Friday, December 10, 2004

So big, I couldn't stop smiling

I went to collect the bike from the hire shop; which was more of a boutique actually, Harley Davidson branded clothes and other things, everything nice and clean.

I tried a couple of leather jackets before settling on a traditional looking number with the zip across my chest at an angle. I asked about helmets. The selection consisted of several of the type sported by Dick Dastardly’s friend, Klunk. None fit comfortably but I took one anyway. The bike was a Sportster, the smallest, at 900cc but still noisy even on the very wide main road that runs through the centre of Sedona.

Between me and Prescott, 50 or so miles west, there was mainly desert and a range of quite pointy hills. I had left the edge of town and experimented with speed a little before I decided that the helmet was cramping more than just my style. I strapped it to the grab handle and set off again, a little tentatively at first as it seemed very easy to imagine my head meeting the tarmac and splitting open like a melon.

After maybe an hour, having stopped off at the little ex-mining town of Jerome, I had reached an altitude where there was snow on the edges of the road. Only a few minutes more and I was winding down the other side of the range. The view was very, very big; miles of desert with a pencilled in road, squiggling into the haze.

Monday, December 06, 2004

The music kept us going

Monday evening, listening to Tank by the Stranglers courtesy of my excellent Sennheiser cordless headphones and I am right back there in that gold Ford Granada, my father having taken his two early teenage sons for a fortnight drive-about in the borders. I think that you would call that a low point. Everyone would rather have been somewhere else.

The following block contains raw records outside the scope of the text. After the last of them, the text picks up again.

/-! ### modRegion -/

@[simp] theorem State.modRegion_clk (k r : Nat) (f : Region → Region) : (s.modRegion k r f).clk = s.clk := rfl
@[simp] theorem State.modRegion_regs (k r : Nat) (f : Region → Region) : (s.modRegion k r f).regs = s.regs := rfl
@[simp] theorem State.modRegion_staged (k r : Nat) (f : Region → Region) : (s.modRegion k r f).staged = s.staged := rfl
@[simp] theorem State.modRegion_mem (k r : Nat) (f : Region → Region) : (s.modRegion k r f).mem = s.mem := rfl
@[simp] theorem State.modRegion_timers (k r : Nat) (f : Region → Region) : (s.modRegion k r f).timers = s.timers := rfl
@[simp] theorem State.modRegion_ident (k r : Nat) (f : Region → Region) : (s.modRegion k r f).ident = s.ident := rfl
@[simp] theorem State.modRegion_boot (k r : Nat) (f : Region → Region) : (s.modRegion k r f).boot = s.boot := rfl
@[simp] theorem State.modRegion_power (k r : Nat) (f : Region → Region) : (s.modRegion k r f).power = s.power := rfl
@[simp] theorem State.modRegion_time (k r : Nat) (f : Region → Region) : (s.modRegion k r f).time = s.time := rfl
@[simp] theorem State.modRegion_slots (k r : Nat) (f : Region → Region) : (s.modRegion k r f).slots = s.slots := rfl
@[simp] theorem State.modRegion_schedLo (k r : Nat) (f : Region → Region) : (s.modRegion k r f).schedLo = s.schedLo := rfl
@[simp] theorem State.modRegion_schedHi (k r : Nat) (f : Region → Region) : (s.modRegion k r f).schedHi = s.schedHi := rfl
@[simp] theorem State.modRegion_ctrs (k r : Nat) (f : Region → Region) : (s.modRegion k r f).ctrs = s.ctrs := rfl
@[simp] theorem State.modRegion_parts (k r : Nat) (f : Region → Region) : (s.modRegion k r f).parts = s.parts := rfl
@[simp] theorem State.modRegion_doms (k r : Nat) (f : Region → Region) : (s.modRegion k r f).doms = s.doms := rfl
@[simp] theorem State.modRegion_seqs (k r : Nat) (f : Region → Region) : (s.modRegion k r f).seqs = s.seqs := rfl
@[simp] theorem State.modRegion_idleUntil (k r : Nat) (f : Region → Region) : (s.modRegion k r f).idleUntil = s.idleUntil := rfl
@[simp] theorem State.modRegion_evq (k r : Nat) (f : Region → Region) : (s.modRegion k r f).evq = s.evq := rfl
@[simp] theorem State.modRegion_evLost (k r : Nat) (f : Region → Region) : (s.modRegion k r f).evLost = s.evLost := rfl
@[simp] theorem State.modRegion_log (k r : Nat) (f : Region → Region) : (s.modRegion k r f).log = s.log := rfl
@[simp] theorem State.modRegion_logNext (k r : Nat) (f : Region → Region) : (s.modRegion k r f).logNext = s.logNext := rfl
@[simp] theorem State.modRegion_out (k r : Nat) (f : Region → Region) : (s.modRegion k r f).out = s.out := rfl
@[simp] theorem State.modRegion_tolvys (k r : Nat) (f : Region → Region) : (s.modRegion k r f).tolvys = s.tolvys := rfl
@[simp] theorem State.modRegion_stale (k r : Nat) (f : Region → Region) : (s.modRegion k r f).stale = s.stale := rfl
@[simp] theorem State.modRegion_windows (k r : Nat) (f : Region → Region) : (s.modRegion k r f).windows = s.windows := rfl
@[simp] theorem State.modRegion_wfOn (k r : Nat) (f : Region → Region) : (s.modRegion k r f).wfOn = s.wfOn := rfl
@[simp] theorem State.modRegion_rowSlots (k r : Nat) (f : Region → Region) : (s.modRegion k r f).rowSlots = s.rowSlots := rfl
@[simp] theorem State.modRegion_bulk (k r : Nat) (f : Region → Region) : (s.modRegion k r f).bulk = s.bulk := rfl
@[simp] theorem State.modRegion_repairs (k r : Nat) (f : Region → Region) : (s.modRegion k r f).repairs = s.repairs := rfl
@[simp] theorem State.modRegion_igs (k r : Nat) (f : Region → Region) : (s.modRegion k r f).igs = s.igs := rfl
@[simp] theorem State.modRegion_csSets (k r : Nat) (f : Region → Region) : (s.modRegion k r f).csSets = s.csSets := rfl
@[simp] theorem State.modRegion_screens (k r : Nat) (f : Region → Region) : (s.modRegion k r f).screens = s.screens := rfl
@[simp] theorem State.modRegion_mace (k r : Nat) (f : Region → Region) : (s.modRegion k r f).mace = s.mace := rfl
@[simp] theorem State.modRegion_digests (k r : Nat) (f : Region → Region) : (s.modRegion k r f).digests = s.digests := rfl
@[simp] theorem State.modRegion_mboxes (k r : Nat) (f : Region → Region) : (s.modRegion k r f).mboxes = s.mboxes := rfl
@[simp] theorem State.modRegion_retired (k r : Nat) (f : Region → Region) : (s.modRegion k r f).retired = s.retired := rfl
@[simp] theorem State.modRegion_suspect (k r : Nat) (f : Region → Region) : (s.modRegion k r f).suspect = s.suspect := rfl
@[simp] theorem State.modRegion_tiles (k r : Nat) (f : Region → Region) : (s.modRegion k r f).tiles = s.tiles := rfl
@[simp] theorem State.modRegion_arrFmt (k r : Nat) (f : Region → Region) : (s.modRegion k r f).arrFmt = s.arrFmt := rfl
@[simp] theorem State.modRegion_tileTag (k r : Nat) (f : Region → Region) : (s.modRegion k r f).tileTag = s.tileTag := rfl
@[simp] theorem State.modRegion_engFail (k r : Nat) (f : Region → Region) : (s.modRegion k r f).engFail = s.engFail := rfl
@[simp] theorem State.modRegion_clove (k r : Nat) (f : Region → Region) : (s.modRegion k r f).clove = s.clove := rfl
@[simp] theorem State.modRegion_chainCur (k r : Nat) (f : Region → Region) : (s.modRegion k r f).chainCur = s.chainCur := rfl
@[simp] theorem State.modRegion_profCur (k r : Nat) (f : Region → Region) : (s.modRegion k r f).profCur = s.profCur := rfl
@[simp] theorem State.modRegion_qslots (k r : Nat) (f : Region → Region) : (s.modRegion k r f).qslots = s.qslots := rfl
@[simp] theorem State.modRegion_attCfg (k r : Nat) (f : Region → Region) : (s.modRegion k r f).attCfg = s.attCfg := rfl
@[simp] theorem State.modRegion_attSeq (k r : Nat) (f : Region → Region) : (s.modRegion k r f).attSeq = s.attSeq := rfl
@[simp] theorem State.modRegion_xslots (k r : Nat) (f : Region → Region) : (s.modRegion k r f).xslots = s.xslots := rfl
@[simp] theorem State.modRegion_links (k r : Nat) (f : Region → Region) : (s.modRegion k r f).links = s.links := rfl
@[simp] theorem State.modRegion_ports (k r : Nat) (f : Region → Region) : (s.modRegion k r f).ports = s.ports := rfl
@[simp] theorem State.modRegion_nodeReqs (k r : Nat) (f : Region → Region) : (s.modRegion k r f).nodeReqs = s.nodeReqs := rfl
@[simp] theorem State.modRegion_nodeTag (k r : Nat) (f : Region → Region) : (s.modRegion k r f).nodeTag = s.nodeTag := rfl
@[simp] theorem State.modRegion_fabric (k r : Nat) (f : Region → Region) : (s.modRegion k r f).fabric = s.fabric := rfl
@[simp] theorem State.modRegion_reqs (k r : Nat) (f : Region → Region) : (s.modRegion k r f).reqs = s.reqs := rfl
@[simp] theorem State.modRegion_submitted (k r : Nat) (f : Region → Region) : (s.modRegion k r f).submitted = s.submitted := rfl
@[simp] theorem State.modRegion_commands (k r : Nat) (f : Region → Region) : (s.modRegion k r f).commands = s.commands := rfl
@[simp] theorem State.modRegion_svs (k r : Nat) (f : Region → Region) : (s.modRegion k r f).svs = s.svs := rfl
@[simp] theorem State.modRegion_peps (k r : Nat) (f : Region → Region) : (s.modRegion k r f).peps = s.peps := rfl
@[simp] theorem State.modRegion_pepCur (k r : Nat) (f : Region → Region) : (s.modRegion k r f).pepCur = s.pepCur := rfl
@[simp] theorem State.modRegion_pageSeen (k r : Nat) (f : Region → Region) : (s.modRegion k r f).pageSeen = s.pageSeen := rfl
@[simp] theorem State.modRegion_seqBad (k r : Nat) (f : Region → Region) : (s.modRegion k r f).seqBad = s.seqBad := rfl
@[simp] theorem State.modRegion_done (k r : Nat) (f : Region → Region) : (s.modRegion k r f).done = s.done := rfl
@[simp] theorem State.modRegion_rdata (k r : Nat) (f : Region → Region) : (s.modRegion k r f).rdata = s.rdata := rfl
@[simp] theorem State.modRegion_free (k r : Nat) (f : Region → Region) : (s.modRegion k r f).free = s.free := rfl
@[simp] theorem State.modRegion_pending (k r : Nat) (f : Region → Region) : (s.modRegion k r f).pending = s.pending := rfl
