-- ==== Sys2Proof/Laws/Raise.lean ====
section
/-! SUPPORT. What raising an event, writing a record, signalling a counter and letting time pass leave alone. -/

namespace Sys2Proof.Machine
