-- ==== Sys2Proof/Laws/FrameReset.lean ====
section
/-! SUPPORT. What the operations of Reset change: the mask of the kinds of state each may touch. -/

namespace Sys2Proof.Machine

theorem does_linksOff {m : Nat} {s t : State}  (hm : 562949953421312 ||| m = m) (h : Does m s t) :
    Does m s (State.linksOff t) := by
  refine h.after (c := 562949953421312) ?_ hm
  unfold State.linksOff
  repeat' first
    | exact (Eq.refl _ : (_ : Nat) = _)
    | with_reducible exact Does.refl _ _
    | with_reducible refine does_modLink ?_ ?_
    | with_reducible assumption
    | with_reducible refine Does.foldl (fun _ _ _ => ?_) ?_
    | with_reducible refine Does.foldl_pair (fun _ _ _ => ?_) ?_
    | with_reducible refine Does.ite ?_ ?_

theorem does_fwFault {m : Nat} {s t : State} {x1 : Status} (hm : 562949953421376 ||| m = m) (h : Does m s t) :
    Does m s (State.fwFault t x1) := by
  refine h.after (c := 562949953421376) ?_ hm
  unfold State.fwFault
  repeat' first
    | exact (Eq.refl _ : (_ : Nat) = _)
    | with_reducible exact Does.refl _ _
    | with_reducible refine does_linksOff ?_ ?_
    | with_reducible refine does_modBoot ?_ ?_
    | with_reducible refine Does.ite ?_ ?_

theorem does_fatal {m : Nat} {s t : State}  (hm : 562949953421376 ||| m = m) (h : Does m s t) :
    Does m s (State.fatal t) := by
  refine h.after (c := 562949953421376) ?_ hm
  unfold State.fatal
  repeat' first
    | exact (Eq.refl _ : (_ : Nat) = _)
    | with_reducible exact Does.refl _ _
    | with_reducible refine does_fwFault ?_ ?_
    | with_reducible refine does_modBoot ?_ ?_

theorem does_moduleReset {m : Nat} {s t : State} {x1 : Nat} {x2 : Nat} (hm : 36893488147419103231 ||| m = m) (h : Does m s t) :
    Does m s (State.moduleReset t x1 x2) := by
  refine h.after (c := 36893488147419103231) ?_ hm
  refine ⟨fun k hk => ?_, ⟨rfl, fun x => Mem.filter_wf _ _ x, List.prefix_rfl, le_refl _⟩⟩
  cases k <;> first | rfl | exact absurd hk (by decide)

theorem does_inputFault {m : Nat} {s t : State}  (hm : 36893488147419103231 ||| m = m) (h : Does m s t) :
    Does m s (State.inputFault t) := by
  refine h.after (c := 36893488147419103231) ?_ hm
  unfold State.inputFault
  dsimp only
  repeat' first
    | exact (Eq.refl _ : (_ : Nat) = _)
    | with_reducible exact Does.refl _ _
    | with_reducible refine does_modBoot ?_ ?_
    | with_reducible refine does_moduleReset ?_ ?_

theorem does_powerUp {m : Nat} {s t : State}  (hm : 36893488147419103231 ||| m = m) (h : Does m s t) :
    Does m s (State.powerUp t) := by
  refine h.after (c := 36893488147419103231) ?_ hm
  unfold State.powerUp
  repeat' first
    | exact (Eq.refl _ : (_ : Nat) = _)
    | with_reducible exact Does.refl _ _
    | with_reducible refine does_modBoot ?_ ?_
    | with_reducible refine does_moduleReset ?_ ?_
    | with_reducible refine Does.ite ?_ ?_

theorem does_resetPin {m : Nat} {s t : State}  (hm : 36893488147419103231 ||| m = m) (h : Does m s t) :
    Does m s (State.resetPin t) := by
  refine h.after (c := 36893488147419103231) ?_ hm
  unfold State.resetPin
  repeat' first
    | exact (Eq.refl _ : (_ : Nat) = _)
    | with_reducible exact Does.refl _ _
    | with_reducible refine does_advance ?_ ?_
    | with_reducible refine does_modBoot ?_ ?_
    | with_reducible refine does_moduleReset ?_ ?_
    | with_reducible refine Does.ite ?_ ?_

theorem does_romFault {m : Nat} {s t : State} {x1 : Status} (hm : 1125899911036992 ||| m = m) (h : Does m s t) :
    Does m s (State.romFault t x1) := by
  refine h.after (c := 1125899911036992) ?_ hm
  unfold State.romFault
  dsimp only
  repeat' first
    | exact (Eq.refl _ : (_ : Nat) = _)
    | with_reducible exact Does.refl _ _
    | with_reducible refine does_modPort ?_ ?_
    | with_reducible refine does_portTrain ?_ ?_
    | with_reducible refine does_set_boot ?_ ?_

theorem does_romBoot {m : Nat} {s t : State}  (hm : 1125908500971618 ||| m = m) (h : Does m s t) :
    Does m s (State.romBoot t) := by
  refine h.after (c := 1125908500971618) ?_ hm
  unfold State.romBoot
  dsimp only
  repeat' first
    | exact (Eq.refl _ : (_ : Nat) = _)
    | with_reducible exact Does.refl _ _
    | with_reducible refine does_modBoot ?_ ?_
    | with_reducible refine does_portTrain ?_ ?_
    | with_reducible refine does_romFault ?_ ?_
    | with_reducible refine does_setFld ?_ ?_
    | with_reducible refine Does.ite ?_ ?_
    | split
    | with_reducible refine does_set_ident ?_ ?_
    | with_reducible refine does_set_ident_mace ?_ ?_

theorem does_resetRelease {m : Nat} {s t : State} {x1 : Nat} {x2 : Bool} (hm : 18456877181465264483 ||| m = m) (h : Does m s t) :
    Does m s (State.resetRelease t x1 x2) := by
  refine h.after (c := 18456877181465264483) ?_ hm
  unfold State.resetRelease
  dsimp only
  repeat' first
    | exact (Eq.refl _ : (_ : Nat) = _)
    | with_reducible exact Does.refl _ _
    | with_reducible refine does_modFabric ?_ ?_
    | with_reducible refine does_romBoot ?_ ?_
    | with_reducible refine does_useFree ?_ ?_
    | with_reducible refine Does.ite ?_ ?_
    | split
    | with_reducible refine does_set_clk_boot_time ?_ ?_

theorem does_romTimeout {m : Nat} {s t : State}  (hm : 1125899911037249 ||| m = m) (h : Does m s t) :
    Does m s (State.romTimeout t) := by
  refine h.after (c := 1125899911037249) ?_ hm
  unfold State.romTimeout
  repeat' first
    | exact (Eq.refl _ : (_ : Nat) = _)
    | with_reducible exact Does.refl _ _
    | with_reducible refine does_romFault ?_ ?_
    | with_reducible refine does_waitClk ?_ ?_
    | with_reducible refine Does.ite ?_ ?_

theorem does_watchdog {m : Nat} {s t : State}  (hm : 36893488147419103231 ||| m = m) (h : Does m s t) :
    Does m s (State.watchdog t) := by
  refine h.after (c := 36893488147419103231) ?_ hm
  unfold State.watchdog
  dsimp only
  repeat' first
    | exact (Eq.refl _ : (_ : Nat) = _)
    | with_reducible exact Does.refl _ _
    | with_reducible refine does_moduleReset ?_ ?_
    | with_reducible refine does_waitClk ?_ ?_
    | with_reducible refine Does.ite ?_ ?_

end Sys2Proof.Machine
end

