-- ==== Sys2Proof/Laws/FrameServing.lean ====
section
/-! SUPPORT. What the operations of Serving change: the mask of the kinds of state each may touch. -/

namespace Sys2Proof.Machine

theorem does_modPep {m : Nat} {s t : State} {x1 : Nat} {x2 : PepPart → PepPart} (hm : 288230376151711744 ||| m = m) (h : Does m s t) :
    Does m s (State.modPep t x1 x2) := by
  refine h.after (c := 288230376151711744) ?_ hm
  unfold State.modPep
  repeat' first
    | exact (Eq.refl _ : (_ : Nat) = _)
    | with_reducible exact Does.refl _ _
    | with_reducible refine does_set_peps ?_ ?_

theorem does_modSv {m : Nat} {s t : State} {x1 : Nat} {x2 : SvPart → SvPart} (hm : 144115188075855872 ||| m = m) (h : Does m s t) :
    Does m s (State.modSv t x1 x2) := by
  refine h.after (c := 144115188075855872) ?_ hm
  unfold State.modSv
  repeat' first
    | exact (Eq.refl _ : (_ : Nat) = _)
    | with_reducible exact Does.refl _ _
    | with_reducible refine does_set_svs ?_ ?_

theorem does_modReq {m : Nat} {s t : State} {x1 : Nat} {x2 : ReqEntry → ReqEntry} (hm : 18014398509481984 ||| m = m) (h : Does m s t) :
    Does m s (State.modReq t x1 x2) := by
  refine h.after (c := 18014398509481984) ?_ hm
  unfold State.modReq
  repeat' first
    | exact (Eq.refl _ : (_ : Nat) = _)
    | with_reducible exact Does.refl _ _
    | with_reducible refine does_set_reqs ?_ ?_

theorem does_pepEvent {m : Nat} {s t : State} {x1 : Nat} {x2 : Nat} {x3 : optParam Status Status.ok} (hm : 18446744073710338050 ||| m = m) (h : Does m s t) :
    Does m s (State.pepEvent t x1 x2 x3) := by
  refine h.after (c := 18446744073710338050) ?_ hm
  unfold State.pepEvent
  dsimp only
  repeat' first
    | exact (Eq.refl _ : (_ : Nat) = _)
    | with_reducible exact Does.refl _ _
    | with_reducible refine does_pushEvent ?_ ?_
    | with_reducible refine does_setFld ?_ ?_
    | with_reducible refine does_useFree ?_ ?_
    | with_reducible refine Does.ite ?_ ?_

theorem does_writeCounts {m : Nat} {s t : State} {x1 : Nat} (hm : 18447307023943729226 ||| m = m) (h : Does m s t) :
    Does m s (State.writeCounts t x1) := by
  refine h.after (c := 18447307023943729226) ?_ hm
  unfold State.writeCounts
  dsimp only
  repeat' first
    | exact (Eq.refl _ : (_ : Nat) = _)
    | with_reducible exact Does.refl _ _
    | with_reducible refine does_devPut ?_ ?_
    | with_reducible refine does_freeBytes ?_ ?_

theorem does_countToks {m : Nat} {s t : State} {x1 : Nat} {x2 : Nat} {x3 : List Nat} (hm : 18465321422453211210 ||| m = m) (h : Does m s t) :
    Does m s (State.countToks t x1 x2 x3) := by
  refine h.after (c := 18465321422453211210) ?_ hm
  unfold State.countToks
  dsimp only
  repeat' first
    | exact (Eq.refl _ : (_ : Nat) = _)
    | with_reducible exact Does.refl _ _
    | with_reducible refine does_devPut ?_ ?_
    | with_reducible refine does_modReq ?_ ?_
    | with_reducible refine does_pepEvent ?_ ?_
    | with_reducible refine does_writeCounts ?_ ?_
    | with_reducible assumption
    | with_reducible refine Does.foldl (fun _ _ _ => ?_) ?_
    | with_reducible refine Does.foldl_pair (fun _ _ _ => ?_) ?_
    | with_reducible refine Does.ite ?_ ?_

theorem does_svEvent {m : Nat} {s t : State} {x1 : Nat} {x2 : Nat} {x3 : optParam Status Status.ok} (hm : 18446744073713483842 ||| m = m) (h : Does m s t) :
    Does m s (State.svEvent t x1 x2 x3) := by
  refine h.after (c := 18446744073713483842) ?_ hm
  unfold State.svEvent
  repeat' first
    | exact (Eq.refl _ : (_ : Nat) = _)
    | with_reducible exact Does.refl _ _
    | with_reducible refine does_raise ?_ ?_

theorem does_dropPage {m : Nat} {s t : State} {x1 : Nat} {x2 : Nat} (hm : 144115188075855872 ||| m = m) (h : Does m s t) :
    Does m s (State.dropPage t x1 x2) := by
  refine h.after (c := 144115188075855872) ?_ hm
  unfold State.dropPage
  repeat' first
    | exact (Eq.refl _ : (_ : Nat) = _)
    | with_reducible exact Does.refl _ _
    | with_reducible refine does_modSv ?_ ?_

theorem does_dropPages {m : Nat} {s t : State} {x1 : Nat} {x2 : Nat} (hm : 162129586853773312 ||| m = m) (h : Does m s t) :
    Does m s (State.dropPages t x1 x2) := by
  refine h.after (c := 162129586853773312) ?_ hm
  unfold State.dropPages
  dsimp only
  repeat' first
    | exact (Eq.refl _ : (_ : Nat) = _)
    | with_reducible exact Does.refl _ _
    | with_reducible refine does_dropPage ?_ ?_
    | with_reducible refine does_modBulk ?_ ?_
    | with_reducible refine does_modReq ?_ ?_
    | with_reducible assumption
    | with_reducible refine Does.foldl (fun _ _ _ => ?_) ?_

theorem does_freeHusk {m : Nat} {s t : State} {x1 : Nat} {x2 : Nat} (hm : 18591422212019585098 ||| m = m) (h : Does m s t) :
    Does m s (State.freeHusk t x1 x2) := by
  refine h.after (c := 18591422212019585098) ?_ hm
  unfold State.freeHusk
  repeat' first
    | exact (Eq.refl _ : (_ : Nat) = _)
    | with_reducible exact Does.refl _ _
    | with_reducible refine does_devPut ?_ ?_
    | with_reducible refine does_modSv ?_ ?_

I can’t remember a great deal about that holiday. The damp smell of the bungalow we had rented or, egged on by my brother and me, my dad’s abandoned overtaking manoeuvre on a country road. When confronted by a tractor coming the other way there was a seemingly interminable, noisy and dramatic locking up of breaks. Next, an odd moment of irony as our tyre smoke wafted gently past us, leaving the three of us behind us to quietly reflect.

Apart from listening to the Stranglers, Magazine and Kraftwerk, one other thing comes to mind. Working from the back seat as we drove along, vigorously rubbing my dad’s head and utilising the volume enhancing properties of static electricity, I succeeded in getting his comb-over to become a kind of jaunty Mohican.